/-- Does CBO.INVAL act as CBO.FLUSH: an applicable CBIE field is 0b01? -/
def cbieFlush (b : Block) (i : Nat) : Bool :=
  let f (csr : Nat) : Bool := bitsOf (rdCsr b i csr) 5 4 == 1
  match (getHart b i).priv with
  | .m => false
  | .hs => f csrMenvcfg
  | .u => f csrMenvcfg || f csrSenvcfg
  | .vs => f csrMenvcfg || f csrHenvcfg
  | .vu => f csrMenvcfg || f csrHenvcfg || f csrSenvcfg

/-- Apply a cache-maintenance operation to the own copy and send its request: nothing where no buffer, entry or tag is
free, or the line has a request outstanding. -/
def applyCmo (b : Block) (i line op : Nat) : Block :=
  if (lineReq b i line).isSome then b
  else match giveUp b i line true false with
  | none => b
  | some b' =>
    match sendMiss b' i op line 0 (hartWorld b i) .cmo [] with
    | none => b
    | some b' => retire b' i

/-- A cache-block management operation. -/
def runCmo (b : Block) (i : Nat) (va : Word) (on : Nat → Bool) (op : Nat) : Block :=
  runInstr b i (clsR ||| clsW) fun b =>
    match cboTrap b i on with
    | some cause => exception b i cause 0
    | none => withPa b i .block va fun b pa _ =>
      let line := pa / 64
      if secDenies b i line (hartWorld b i) then exception b i excStoreAccess va
      else if sbHasLine b i line then b
      else applyCmo b i line op

def cbcfeOn (r : Nat) : Bool := bitOf r 6
def cbieOn (r : Nat) : Bool := bitsOf r 5 4 != 0
def cbzeOn (r : Nat) : Bool := bitOf r 7

/-- CBO.CLEAN. -/
def execCboClean (hart : Hart) (va : Word) (s : State) : Host.Outcome State Fault Refusal :=
  nextBlk s (runCmo s.blk hart.val va cbcfeOn opCmoClean)

/-- CBO.FLUSH. -/
def execCboFlush (hart : Hart) (va : Word) (s : State) : Host.Outcome State Fault Refusal :=
  nextBlk s (runCmo s.blk hart.val va cbcfeOn opCmoCleanInval)

/-- CBO.INVAL. -/
def execCboInval (hart : Hart) (va : Word) (s : State) : Host.Outcome State Fault Refusal :=
  nextBlk s (runCmo s.blk hart.val va cbieOn (if cbieFlush s.blk hart.val then opCmoCleanInval else opCmoInval))

/-- CBO.ZERO, a store of 64 bytes (R249); an I/O page or region has no such store. -/
def runCboZero (b : Block) (i : Nat) (va : Word) : Block :=
  runInstr b i clsW fun b =>
    match cboTrap b i cbzeOn with
    | some cause => exception b i cause 0
    | none => withPa b i .store va fun b pa mt =>
      let t := accType b i pa mt
      if t = .io ∨ (t = .pma ∧ secDenies b i (pa / 64) (hartWorld b i) = true) then exception b i excStoreAccess va
      else pushStore (retire b i) i va (pa / 64 * 64) 64 0 t true

def execCboZero (hart : Hart) (va : Word) (s : State) : Host.Outcome State Fault Refusal :=
  nextBlk s (runCboZero s.blk hart.val va)

/-! ## Hints (R281) -/

/-- The line of a hint, where it is not dropped. -/
def hintLine (b : Block) (i : Nat) (kind : XKind) (va : Word) : Option Nat × Block :=
  match translate b i kind va true with
  | (.ok pa mt, b) =>
    if accType b i pa mt = .pma ∧ missCount b i < 56 ∧ secDenies b i (pa / 64) (hartWorld b i) = false then
      (some (pa / 64), b)
    else (none, b)
  | (_, b) => (none, b)

/-- A prefetch for reading: `fetch` fills the L1I, otherwise the L1D. -/
def prefetchRead (b : Block) (i line : Nat) (fetch : Bool) : Block :=
  if l2State (getHart b i) line ≠ stI then
    if fetch then l1iFill (l2Upd b i line fun l => { l with inL1i := true }) i line else l1dFill b i line
  else if (lineReq b i line).isSome then b
  else missOrWait b i opRdShared line 0 (hartWorld b i) (if fetch then .hintI else .hint) []

def prefetchWrite (b : Block) (i line : Nat) : Block :=
  if stWritable (l2State (getHart b i) line) ∨ (lineReq b i line).isSome = true then b
  else missOrWait b i (upgradeOp b i line) line 0 (hartWorld b i) .demand []

def runHint (b : Block) (i : Nat) (kind : XKind) (va : Word) (f : Block → Nat → Block) : Block :=
  runInstr b i 0 fun b =>
    match hintLine b i kind va with
    | (none, b) => retire b i
    | (some line, b) => retire (f b line) i

/-- PREFETCH.R. -/
def execPrefetchR (hart : Hart) (va : Word) (s : State) : Host.Outcome State Fault Refusal :=
  nextBlk s (runHint s.blk hart.val .load va fun b line => prefetchRead b hart.val line false)

/-- PREFETCH.W. -/
def execPrefetchW (hart : Hart) (va : Word) (s : State) : Host.Outcome State Fault Refusal :=
  nextBlk s (runHint s.blk hart.val .store va fun b line => prefetchWrite b hart.val line)

/-- PREFETCH.I. -/
def execPrefetchI (hart : Hart) (va : Word) (s : State) : Host.Outcome State Fault Refusal :=
  nextBlk s (runHint s.blk hart.val .fetch va fun b line => prefetchRead b hart.val line true)

/-! ## Invalidation scopes (R305, R307) -/

/-- A scope: OP of R307 with its operands and the WORLD. -/
structure Scope where
  op : Nat
  addr : Nat
  asid : Nat
  vmid : Nat
  world : Bool
deriving DecidableEq, Repr

/-- Does the page of a TLB entry cover an address, guest physical for OP 9? Addresses are compared in bits [58:12]. -/
def covers (vpn size addr : Nat) : Bool := (vpn * 2 ^ size % 2 ^ 59) / 2 ^ size == (addr % 2 ^ 59) / 2 ^ size

/-- Does a scope match a TLB entry (R307)? -/
def scopeTlb (c : Scope) (e : TlbEnt) : Bool :=
  let here := covers e.vpn e.size c.addr
  let asid := e.asid == c.asid && !e.global
  let vm := e.virt && e.vmid == c.vmid
  e.world == c.world && (match c.op with
    | 1 => !e.virt && asid && here
    | 2 => !e.virt && here
    | 3 => !e.virt && asid
    | 4 => !e.virt
    | 5 => vm && asid && here
    | 6 => vm && here
    | 7 => vm && asid
    | 8 => vm
    | 9 => vm && covers e.gpn e.size c.addr
    | 10 => vm
    | 11 => e.virt
    | _ => false)

/-- Does a scope remove a walk-cache entry: one that could have served a walk in the scope (R305)? -/
def scopeWalk (c : Scope) (e : WalkEnt) : Bool :=
  e.world == c.world && (if c.op ≤ 4 then !e.virt else if c.op = 11 then e.virt else e.virt && e.vmid == c.vmid)

/-- Invalidate a scope on one hart (R305, R307). -/
def invalidate (b : Block) (i : Nat) (c : Scope) : Block :=
  updHart b i fun h => { h with
    itlb := h.itlb.filter fun e => !scopeTlb c e
    dtlb := h.dtlb.filter fun e => !scopeTlb c e
    tlb2 := h.tlb2.filter fun e => !scopeTlb c e
    walk := h.walk.filter fun e => !scopeWalk c e }

/-! ## Fence instructions of the privileged specification (R305) -/

/-- Trap of SFENCE.VMA and SINVAL.VMA below M-mode: TVM and VTVM. -/
def sfenceTrap (b : Block) (i : Nat) : Option Nat :=
  match (getHart b i).priv with
  | .m => none
  | .hs => if csrBit b i csrMstatus 20 then some excIllegal else none
  | .vs => if csrBit b i csrHstatus 20 then some excVirtual else none
  | .u => some excIllegal
  | .vu => some excVirtual

/-- Trap of the hypervisor fences: `gvma` for those that TVM guards. -/
def hfenceTrap (b : Block) (i : Nat) (gvma : Bool) : Option Nat :=
  match (getHart b i).priv with
  | .m => none
  | .hs => if gvma && csrBit b i csrMstatus 20 then some excIllegal else none
  | .u => some excIllegal
  | .vs | .vu => some excVirtual

/-- Scope of SFENCE.VMA and of HFENCE.VVMA: `virt` for the virtual entries of the current VMID. -/
def vmaScope (b : Block) (i : Nat) (virt : Bool) (addr : Option Word) (ident : Option (BitVec 16)) : Scope :=
  let base := if virt then 4 else 0
  { op := base + (match addr, ident with
      | some _, some _ => 1
      | some _, none => 2
      | none, some _ => 3
      | none, none => 4)
    addr := (addr.getD 0).toNat, asid := (ident.getD 0).toNat, vmid := vmidOf b i, world := hartWorld b i }

/-- Scope of HFENCE.GVMA; an address without a VMID takes every virtual entry, which is more than it names (R305). -/
def gvmaScope (b : Block) (i : Nat) (addr : Option Word) (ident : Option (BitVec 16)) : Scope :=
  { op := match addr, ident with
      | some _, some _ => 9
      | none, some _ => 10
      | _, none => 11
    addr := (addr.getD 0).toNat, asid := 0, vmid := (ident.getD 0).toNat % 2 ^ 14, world := hartWorld b i }

/-- Run a fence with its trap, scope and order: `stores` says that it waits for earlier stores to be performed. -/
def runInval (b : Block) (i : Nat) (stores : Bool) (trap : Option Nat) (c : Scope) : Block :=
  runInstr b i 0 fun b =>
    match trap with
    | some cause => exception b i cause 0
    | none => if stores && unperformed b i &&& clsW != 0 then b else retire (invalidate b i c) i

def runSfence (b : Block) (i : Nat) (stores : Bool) (addr : Option Word) (ident : Option (BitVec 16)) : Block :=
  runInval b i stores (sfenceTrap b i) (vmaScope b i (isVirt (getHart b i).priv) addr ident)

/-- SFENCE.VMA. -/
def execSfenceVma (hart : Hart) (addr : Option Word) (ident : Option (BitVec 16)) (s : State) :
    Host.Outcome State Fault Refusal := nextBlk s (runSfence s.blk hart.val true addr ident)

/-- SINVAL.VMA. -/
def execSinvalVma (hart : Hart) (addr : Option Word) (ident : Option (BitVec 16)) (s : State) :
    Host.Outcome State Fault Refusal := nextBlk s (runSfence s.blk hart.val false addr ident)

/-- HFENCE.VVMA. -/
def execHfenceVvma (hart : Hart) (addr : Option Word) (ident : Option (BitVec 16)) (s : State) :
    Host.Outcome State Fault Refusal :=
  let i := hart.val
  nextBlk s (runInval s.blk i true (hfenceTrap s.blk i false) (vmaScope s.blk i true addr ident))

/-- HINVAL.VVMA. -/
def execHinvalVvma (hart : Hart) (addr : Option Word) (ident : Option (BitVec 16)) (s : State) :
    Host.Outcome State Fault Refusal :=
  let i := hart.val
  nextBlk s (runInval s.blk i false (hfenceTrap s.blk i false) (vmaScope s.blk i true addr ident))

/-- HFENCE.GVMA. -/
def execHfenceGvma (hart : Hart) (addr : Option Word) (ident : Option (BitVec 16)) (s : State) :
    Host.Outcome State Fault Refusal :=
  let i := hart.val
  nextBlk s (runInval s.blk i true (hfenceTrap s.blk i true) (gvmaScope s.blk i addr ident))

/-- HINVAL.GVMA. -/
def execHinvalGvma (hart : Hart) (addr : Option Word) (ident : Option (BitVec 16)) (s : State) :
    Host.Outcome State Fault Refusal :=
  let i := hart.val
  nextBlk s (runInval s.blk i false (hfenceTrap s.blk i true) (gvmaScope s.blk i addr ident))

/-- Trap of SFENCE.W.INVAL and SFENCE.INVAL.IR in U-mode. -/
def svinvalTrap (b : Block) (i : Nat) : Option Nat :=
  match (getHart b i).priv with
  | .u => some excIllegal
  | .vu => some excVirtual
  | _ => none

/-- SFENCE.W.INVAL: earlier stores are performed before it retires. -/
def runWInval (b : Block) (i : Nat) : Block :=
  runInstr b i 0 fun b =>
    match svinvalTrap b i with
    | some cause => exception b i cause 0
    | none => if unperformed b i &&& clsW ≠ 0 then b else retire b i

□ □ □ □ □ □ □

▶ [Exercise directions] In the entries above, find the line with "vm && asid && here" and the line with "specification (R305) -/", then restate word for word both of them and every line between, with nothing more.

▶ [Result of this task]
    | 5 => vm && asid && here
    | 6 => vm && here
    | 7 => vm && asid
    | 8 => vm
    | 9 => vm && covers e.gpn e.size c.addr
    | 10 => vm
    | 11 => e.virt
    | _ => false)

/-- Does a scope remove a walk-cache entry: one that could have served a walk in the scope (R305)? -/
def scopeWalk (c : Scope) (e : WalkEnt) : Bool :=
  e.world == c.world && (if c.op ≤ 4 then !e.virt else if c.op = 11 then e.virt else e.virt && e.vmid == c.vmid)

/-- Invalidate a scope on one hart (R305, R307). -/
def invalidate (b : Block) (i : Nat) (c : Scope) : Block :=
  updHart b i fun h => { h with
    itlb := h.itlb.filter fun e => !scopeTlb c e
    dtlb := h.dtlb.filter fun e => !scopeTlb c e
    tlb2 := h.tlb2.filter fun e => !scopeTlb c e
    walk := h.walk.filter fun e => !scopeWalk c e }

/-! ## Fence instructions of the privileged specification (R305) -/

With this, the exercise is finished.